They translate performance gains from different benchmarks into a "common currency": Common Compute Gain: "how much additional training compute would have been needed to improve benchmark performance by as much as the post-training enhancement".
- Great visualisation of how different approaches shows more cost-efficient solutions and how they compare.
- Helps to show that current methodologies that shows improved results might have a significant compute cost, which might not be worth the gain in performance depending on budget and performance requirements.
- Look and verify if you can apply and ensemble some cost-efficient solutions together in the LLM production projects and reserach.
- Agents shows to have 80x Inference cost for LATS and HumanEval. Take this into budget considerations for agent based solutions.
- For programming tasks (SQL/python) check out "Parcel", quote: "The model decomposes a complex task into natural language function descriptions, generates modular implementations for each, and searches over combinations of these implementations by testing against constraints." https://arxiv.org/abs/2212.10561
- Few-shot, LATS and CoT are great in terms of no additional compute cost. However what is important to notice is the additional runtime cost goes up 10-100 times = for production environments this might not be the optimal long-term solutions.
- Majority voting is both high in added compute as well as additional runtime cost compared to performance improvements. Need to deep dive why.
- Look at Category 3 for Agent enhancements to verify your Agent projects and the current methodologies:
- Tool enhancements: teaching an AI system to use new tools, like a web browser.
- Prompting enhancements: changing the text-based input to the model to steer its behavior and reasoning, e.g. including an example response to a similar question.
- Scaffolding enhancements: programs that structure the model’s reasoning and the flow of information between different copies of the model (e.g. producing AI agents).
- Solution choice enhancements: techniques for generating and then choosing between multiple candidate solutions to a problem.
- Data enhancements: techniques for generating more, higher-quality data for fine-tuning.
- On the 2nd page they mention they have not conducted these experiements themselves but instead relied on the results from other reserach papers -> they don't have high confidence in this metric that they have created. Quote: "we don’t have high confidence in each individual CEG estimate, but we think that in aggregate they are informative about the typical benefit produced by an enhancement." -> Take these with a pinch of salt, as some might not have accurate compute estimates.
- Read: Jan 2024
- Institution: Google Deepmind
- Summary: Using LLMs to figure out what the optimal prompt is > prompt engineering.
People today have to figure out themselves what the optimal prompt is by doing prompt engineering for a specific task, which is time consuming and slightly random.
Intuitive example for prompt optimization, quote: "the initial instruction is “Let’s solve the problem” with a (approximated, and same below) training accuracy of 60.5. We observe that the optimization curve shows an overall upward trend with several leaps throughout the optimization process, for example:
- “Let’s think carefully about the problem and solve it together.” at Step 2 with the training accuracy 63.2;
- “Let’s break it down!” at Step 4 with training accuracy 71.3;
- “Let’s calculate our way to the solution!” at Step 5 with training accuracy 73.9;
- “Let’s do the math!” at Step 6 with training accuracy 78.2.

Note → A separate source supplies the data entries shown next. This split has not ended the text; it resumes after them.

/-- Steps 1 and 2 of R76 for one launch: its TLB entries over the range, the L1 copies and L2-held remote copies of lines
it reaches through the range, and the installation of fills of those lines in flight (R281). -/
def State.discardRange (s : State) (l : Launch) (lo len : Nat) : State :=
  let ps := s.pagesOf l lo len
  let hit (line : Nat) : Bool := ps.any (fun p => lineIn p lo len none line)
  let hitR (d line : Nat) : Bool := ps.any (fun p => lineIn p lo len (some d) line)
  let gone (t : TlbEntry) : Bool := decide (t.launch = l.id) && overlaps t.va t.lg lo len
  let past (x : Leaf) : Bool := decide (x.launch = l.id) && decide (lo ≤ x.va) && decide (x.va + 2 ^ x.lg ≤ lo + len)
  let ops := s.fl.ops.map (fun o => { o with reqs := o.reqs.map (fun r =>
    match r.target with
    | .home ln => if hit ln then { r with install := false } else r
    | .remote d ln => if hitR d ln then { r with install := false } else r
    | .scratch _ => r) })
  { s with fl := { s.fl with
      tlb := s.fl.tlb.filter (fun t => !gone t)
      xtlb := s.fl.xtlb.filter (fun t => !gone t)
      leaves := s.fl.leaves.filter (fun x => !past x)
      l1 := s.fl.l1.filter (fun x => !hit x.line)
      l2 := s.fl.l2.filter (fun x => !hitR x.dev x.line)
      copies := s.fl.copies.map (Copy.spoil (fun t => match t with
        | .remote d ln => hitR d ln
        | _ => false))
      ops := ops } }

/-- A line request has been performed. -/
def LReq.performed (r : LReq) : Bool := decide (r.st = .performed) || decide (r.st = .delivered)
/-- Every line of an operation has been performed. -/
def MOp.performed (o : MOp) : Bool := o.reqs.all LReq.performed

/-- A line of memory, not of a scratchpad. -/
def Target.memory : Target → Bool
  | .scratch _ => false
  | _ => true

/-- A virtual line meets a byte range. -/
def vlineIn (lo len vline : Nat) : Bool := decide (lo < 128 * vline + 128) && decide (128 * vline < lo + len)

/-- The operations of a launch in flight that touch a virtual range and are not performed (R76 step 3). -/
def State.flyingOver (s : State) (launch : Word) (lo len : Nat) : List Nat :=
  (s.fl.ops.filter (fun o => decide (o.crew.team.launch = launch) && !o.performed &&
    o.reqs.zipIdx.any (fun r => !r.1.performed && r.1.target.memory && (vlineIn lo len r.1.vline ||
      o.accs.any (fun a => decide (a.req = r.2) && vlineIn lo len (a.va.toNat / 128)))))).map (·.id)

/-- The lines in a virtual range of a launch's copies in flight that are translated and not done (R76 step 3), or with
`whole` the untranslated ones as well: a copy uses one selection for a range to its end (R80). -/
def State.linesOver (s : State) (whole : Bool) (launch : Word) (lo len : Nat) : List (Nat × Nat) :=
  (s.fl.copies.filter (fun c => decide (c.crew.team.launch = launch))).flatMap (fun c =>
    (c.lines.zipIdx.filter (fun r => !r.1.done && (whole || r.1.asked.isSome) && vlineIn lo len r.1.vline)).map
      (fun r => (c.id, r.2)))

/-- Starts the discards of TLBINV, or with `whole` of FLIP, over a byte range for the launch named, or for every running
launch when 0 is named; the number names the operation that completes when the accesses in flight are performed (R76, R80). -/
def State.startInv (s : State) (id : Nat) (whole host : Bool) (launch : Word) (lo len : Nat) : State :=
  let ls := s.launches.filter (fun l => decide (launch = 0#32) || decide (l.id = launch))
  let ops := ls.flatMap (fun l => s.flyingOver l.id lo len)
  let lines := ls.flatMap (fun l => s.linesOver whole l.id lo len)
  let s := ls.foldl (fun s l => s.discardRange l lo len) s
  { s with fl := { s.fl with invs := s.fl.invs ++ [⟨id, host, launch, lo, len, ops, lines⟩] } }

/-- No access that an invalidation waits for is unperformed (R76 step 3). -/
def State.invDone (s : State) (i : Inv) : Bool :=
  i.ops.all (fun id => match s.opOf id with
    | some o => o.performed
    | none => true) &&
  i.lines.all (fun x => match s.fl.copies.find? (fun c => decide (c.id = x.1)) with
    | some c => (c.lines[x.2]?).all (·.done)
    | none => true)

/-! ### Code (R14, R315) -/

/-- The virtual address of a pc (R314). -/
def codeVa (l : Launch) (pc : Word) : Nat := l.codebase + pc.toNat

/-- A pc lies inside the kernel's code: below codelen, or, with codelen 0, in a page with X = 1 (R315). -/
def State.inCode (s : State) (l : Launch) (pc : Word) : Bool :=
  if l.codelen ≠ 0 then decide (pc.toNat < l.codelen)
  else if 2 ^ 56 ≤ codeVa l pc ∨ inWindow (codeVa l pc) then false
  else match (s.walk l (codeVa l pc)).1 with
    | .leaf e _ => leafX e
    | _ => false

/-- The values a code fetch of an aligned word may return: the word now if no write reached it since the launch started,
else the value it had then and each value stored since (R14). -/
def State.codeValues (s : State) (l : Launch) (pa : Nat) : List Word :=
  let since := (s.mem.history.drop l.start).filter (fun h => decide (h.1 = pa))
  let before := (s.mem.history.take l.start).filter (fun h => decide (h.1 = pa))
  match since with
  | [] => [s.wordAt pa]
  | _ => (match before.getLast? with
      | some h => h.2
      | none => 0#32) :: since.map (·.2)

/-- A violation of a code fetch names no address: only a memory instruction has an effective address (R364). -/
def noAddress {α : Type} (r : Res α) : Res α :=
  match r with
  | .error (.trap t) => .error (.trap { t with info := 0#64 })
  | _ => r

/-- Where the word at a pc stands: inside the code, translated with right X, in main memory or in another device (R66, R68,
R315); host memory takes no fetch (R309). -/
def State.fetchAt (s : State) (core : Nat) (l : Launch) (pc : Word) : Res PAddr :=
  if !s.inCode l pc then violation
  else do
    let p ← noAddress (s.resolve core l (BitVec.ofNat 64 (codeVa l pc)) .fetch Need.fetch false none)
    match p with
    | .main _ => .ok p
    | .remote d _ _ => if d = 2047 then violation else .ok p
    | .vault _ => violation

/-- A line in its home slice in whose granules of a mask no error waits to be found: reading it there changes nothing. -/
def State.intact (s : State) (line : Nat) (gr : BitVec 4) : Bool :=
  let m := s.lineMeta line
  s.mem.resident.contains line && !m.lost && decide ((m.bad ||| m.soft) &&& gr = 0#4)

/-- What the fetch of the word at a pc does to its line: it is read at its home (R57, R58). -/
def State.fetchTouch (s : State) (core : Nat) (l : Launch) (pc : Word) : State :=
  match s.fetchAt core l pc with
  | .ok (.main pa) =>
    let gr := 1#4 <<< (pa % 128 / 32)
    if s.intact (pa / 128) gr then s else s.homeRead (pa / 128) gr l.id
  | _ => s

/-- Fetches the word at a pc: its granule is not poisoned (R60); `choice` picks among the values R14 allows.  A line of
another device is waited for. -/
def State.fetch (s : State) (core : Nat) (l : Launch) (pc : Word) (choice : Nat) : Res Word := do
  match ← s.fetchAt core l pc with
  | .remote d pa _ =>
    match s.fl.code.find? (fun x => decide (x.launch = l.id) && decide (x.dev = d) && decide (x.line = pa / 128)) with
    | none => .error (.codeMiss d (pa / 128) (codeVa l pc / 128))
    | some x =>
      if x.poison.getLsbD (pa % 128 / 32) then trapOf 8 (BitVec.ofNat 64 (128 * (pa / 128)))
      else .ok (BitVec.ofNat 32 (lineNum x.data (pa % 128) 4))
  | p =>
    let pa := p.byte
    if (s.lineMeta (pa / 128)).poison.getLsbD (pa % 128 / 32) then trapOf 8 (BitVec.ofNat 64 (128 * (pa / 128)))
    else
      let vs := s.codeValues l pa
      .ok ((vs[choice % vs.length]?).getD 0#32)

Prompt Optimization experimentation setup and eval on GSM8K: sample 3.5% random questions of the GSM8K training set, and evaluate on full test set.
- Semantic Optimsation Paper: Smart that they first try on travelling salesman before testing on prompt optimisation, to see it's real optimisation capabilities. Consider adding this to paper.

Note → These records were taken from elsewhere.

/-- The requests of an operation as they leave: one that finds no entry but a reserved one is rejected. -/
def State.intake (s : State) (core : Nat) (kind : OpKind) (rs : List LReq) : List LReq :=
  if !kind.takesEntry then rs
  else (rs.foldl (fun (acc : List LReq × Nat × List Target) r =>
    let (out, used, fs) := acc
    if !r.asks then (out ++ [r], used, fs)
    else if kind.fetches && fs.contains r.target then (out ++ [r], used, fs)
    else if used < Config.mshrs - Config.mshrReserved then
      (out ++ [r], used + 1, if kind.fetches then fs ++ [r.target] else fs)
    else (out ++ [{ r with st := .rejected, path := .home, tries := 1 }], used, fs))
      ([], s.commonUsed core, s.fetching core)).1

/-- A request has been rejected. -/
def LReq.rejected (r : LReq) : Bool := decide (r.st = .rejected)

/-! ### Issue -/

/-- The entry of the group goes on to the next word, held there while requests of the operation are rejected (R114). -/
def Crew.advanceHeld (c : Crew) (g : Group) (next : Word) (h : List Nat) : Crew :=
  { c with
    entries := settle (c.entries.map (fun e =>
      if e.mask.getLsbD g.thread then { e.issued with pc := next, waits := h } else e))
    group := none
    started := true }

/-- An operation of the context's crew. -/
def Ctx.op (c : Ctx) (s : State) (kind : OpKind) (vdest udest : Option RegDest) (accs : List Acc) (reqs : List LReq) : MOp :=
  { c.plainOp s.serial kind udest with vdest := vdest, accs := accs, reqs := reqs }

/-- An operation leaves the core: its destination is pending, and its requests take miss-status entries or are rejected. -/
def Ctx.launchOp (c : Ctx) (s : State) (o : MOp) (regs : List PReg) : State :=
  let o := { o with reqs := s.intake o.core o.kind o.reqs }
  let h := if o.reqs.any LReq.rejected then [o.id] else []
  (s.addOp o).mapCrew c.crew.key (fun cr => (cr.mark o.id regs).advanceHeld c.grp c.next h)

/-- The registers of a vector destination. -/
def destRegs (d : BitVec 7) (n : Nat) : List PReg := fieldRegs d n

end Sys2Proof.Machine
end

- Production environments: if it's a repetitive task that will occur >10M times a week, finding the most optimal prompt by itself could potentially be really helpful and reduce time on prompt engineering.
- tested on GSM8K, 8% improvement can be a benchmark to our approach of how well it should improve the score.

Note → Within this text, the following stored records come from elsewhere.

/-! ### Issue of memory-side commands -/

/-- A memory-side command leaves the core: its members agree on translations, addresses and operands (R75, R139), every access
passes the checks of R254, and the core's own copies of its lines are discarded. -/
def Ctx.command (c : Ctx) (s : State) (kind : OpKind) (d : BitVec 7) (regs : Nat) (need : Need) (accept : PAddr → Bool)
    (align : Nat) (ea : Nat → DWord) (data aux : Nat → BitVec 128) : Res (State × MOp) := do
  let ps ← c.place s align .memside need accept c.threads ea data aux (c.agree 3 (fun k => (ea k, data k, aux k)))
  let (accs, reqs) := coalesce (homeReq false) ps
  .ok (s.dropOwn c.team.core reqs, c.op s kind (some ⟨d, regs⟩) none accs reqs)

/-- An integer atomic: ATOM (`ret`) or RED (R254 to R258). -/
def atomic (op : Nat) (ret : Bool) (d a b : BitVec 7) (c : Ctx) (s : State) : Res State := do
  let det := c.launch.det
  ensure (!(det && ret) || decide (op ≤ 1)) nondet
  if c.act = 0#32 then .ok (c.go s id) else
  let kind : OpKind := .atomic op ret (ret && det)
  let n := kind.bytes
  let data := c.crew.dataOf b n
  let aux (k : Nat) : BitVec 128 := if op = 11 ∨ op = 12 then c.crew.dataOf (c.grp.hints.cField.getD 127#7) n k else 0#128
  let (vals, running) := reserve c (fun t => (data t).toNat)
  ensure (!(det && ret) || decide (running ≤ c.crew.resvCount.toNat)) nondet
  let regs := if ret then (if n = 8 then 2 else 1) else 2
  let (s, o) ← c.command s kind d regs Need.both (inScope c.scope) n (c.crew.ea64 a 0#64) data aux
  if ret && det then
    let o := { o with accs := o.accs.map (fun x => match vals.find? (fun v => decide (v.1 = x.slot)) with
      | some v => { x with out := BitVec.ofNat 128 (v.2 % 2 ^ (8 * n)) }
      | none => x) }
    let s := c.launchOp s o (fieldRegs d regs)
    .ok (s.mapCrew c.crew.key (fun cr => { cr with running := BitVec.ofNat 32 running }))
  else .ok (c.launchOp s o (fieldRegs d regs))

/-- ATOM.ADD (R255, R258). -/
def execAtomAdd (d a b : BitVec 7) (w : BitVec 1) (s : State) : Host.Outcome State Fault Refusal :=
  issue (.atomAdd d a b w) (atomic w.toNat true d a b) s
/-- RED.ADD (R255). -/
def execRedAdd (d a b : BitVec 7) (w : BitVec 1) (s : State) : Host.Outcome State Fault Refusal :=
  issue (.redAdd d a b w) (atomic w.toNat false d a b) s
/-- ATOM.MIN, signed or unsigned (R255). -/
def execAtomMin (d a b : BitVec 7) (z : BitVec 1) (s : State) : Host.Outcome State Fault Refusal :=
  issue (.atomMin d a b z) (atomic (2 + z.toNat) true d a b) s
/-- RED.MIN (R255). -/
def execRedMin (d a b : BitVec 7) (z : BitVec 1) (s : State) : Host.Outcome State Fault Refusal :=
  issue (.redMin d a b z) (atomic (2 + z.toNat) false d a b) s
/-- ATOM.MAX, signed or unsigned (R255). -/
def execAtomMax (d a b : BitVec 7) (z : BitVec 1) (s : State) : Host.Outcome State Fault Refusal :=
  issue (.atomMax d a b z) (atomic (4 + z.toNat) true d a b) s
/-- RED.MAX (R255). -/
def execRedMax (d a b : BitVec 7) (z : BitVec 1) (s : State) : Host.Outcome State Fault Refusal :=
  issue (.redMax d a b z) (atomic (4 + z.toNat) false d a b) s
/-- ATOM.AND (R255). -/
def execAtomAnd (d a b : BitVec 7) (s : State) : Host.Outcome State Fault Refusal :=
  issue (.atomAnd d a b) (atomic 6 true d a b) s
/-- RED.AND (R255). -/
def execRedAnd (d a b : BitVec 7) (s : State) : Host.Outcome State Fault Refusal :=
  issue (.redAnd d a b) (atomic 6 false d a b) s
/-- ATOM.OR (R255). -/
def execAtomOr (d a b : BitVec 7) (s : State) : Host.Outcome State Fault Refusal :=
  issue (.atomOr d a b) (atomic 7 true d a b) s
/-- RED.OR (R255). -/
def execRedOr (d a b : BitVec 7) (s : State) : Host.Outcome State Fault Refusal :=
  issue (.redOr d a b) (atomic 7 false d a b) s
/-- ATOM.XOR (R255). -/
def execAtomXor (d a b : BitVec 7) (s : State) : Host.Outcome State Fault Refusal :=
  issue (.atomXor d a b) (atomic 8 true d a b) s
/-- RED.XOR (R255). -/
def execRedXor (d a b : BitVec 7) (s : State) : Host.Outcome State Fault Refusal :=
  issue (.redXor d a b) (atomic 8 false d a b) s
/-- ATOM.EXCH.32 (R255). -/
def execAtomExch32 (d a b : BitVec 7) (s : State) : Host.Outcome State Fault Refusal :=
  issue (.atomExch32 d a b) (atomic 9 true d a b) s
/-- ATOM.EXCH.64 (R255). -/
def execAtomExch64 (d a b : BitVec 7) (s : State) : Host.Outcome State Fault Refusal :=
  issue (.atomExch64 d a b) (atomic 10 true d a b) s
/-- ATOM.CAS.32 (R255). -/
def execAtomCas32 (d a b : BitVec 7) (s : State) : Host.Outcome State Fault Refusal :=
  issue (.atomCas32 d a b) (atomic 11 true d a b) s
/-- ATOM.CAS.64 (R255). -/
def execAtomCas64 (d a b : BitVec 7) (s : State) : Host.Outcome State Fault Refusal :=
  issue (.atomCas64 d a b) (atomic 12 true d a b) s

- Improvement: the generated prompts feels a bit lackluster (Take a deep breath and work on this problem step-by-step.) compared to their benchmark being the classic Let's think step by step.) Needs to be tested on more unique problems to see the benefit.
- Was there any prompt that was "novel" at any point? Or was it simply their best optimisation generating: "Take a deep breath and work on this problem step-by-step.", which doesn't feel to novel compared to simply giving this directly to the model?
- In section 5.1 for models, why did they pick specifically these models for the optimizer and scorer? Reference: "• Optimizer LLM: Pre-trained PaLM 2-L (Anil et al., 2023), instruction-tuned PaLM 2-L (denoted PaLM 2-L-IT), text-bison, gpt-3.5-turbo, and gpt-4. • Scorer LLM: Pre-trained PaLM 2-L and text-bison. With pre-trained PaLM 2-L as the scorer, the optimizer LLM generates A_begin instructions. Since text-bison has been instruction-tuned, the optimizer LLM generates Q_begin and Q_end instructions when text-bison is used as the scorer.
- Read: Oct 2023
- Institution: Microsoft Research
- Summary: How to create Small Language Models (SLMs) efficiently with high quality data generated by LLMs.
- Link: https://arxiv.org/pdf/2311.11045.pdf
Task Diversity and Data Scaling, it often captures the style of models being trained on Chat-GPT data, but it’s less on logic/reasoning and more on imitation.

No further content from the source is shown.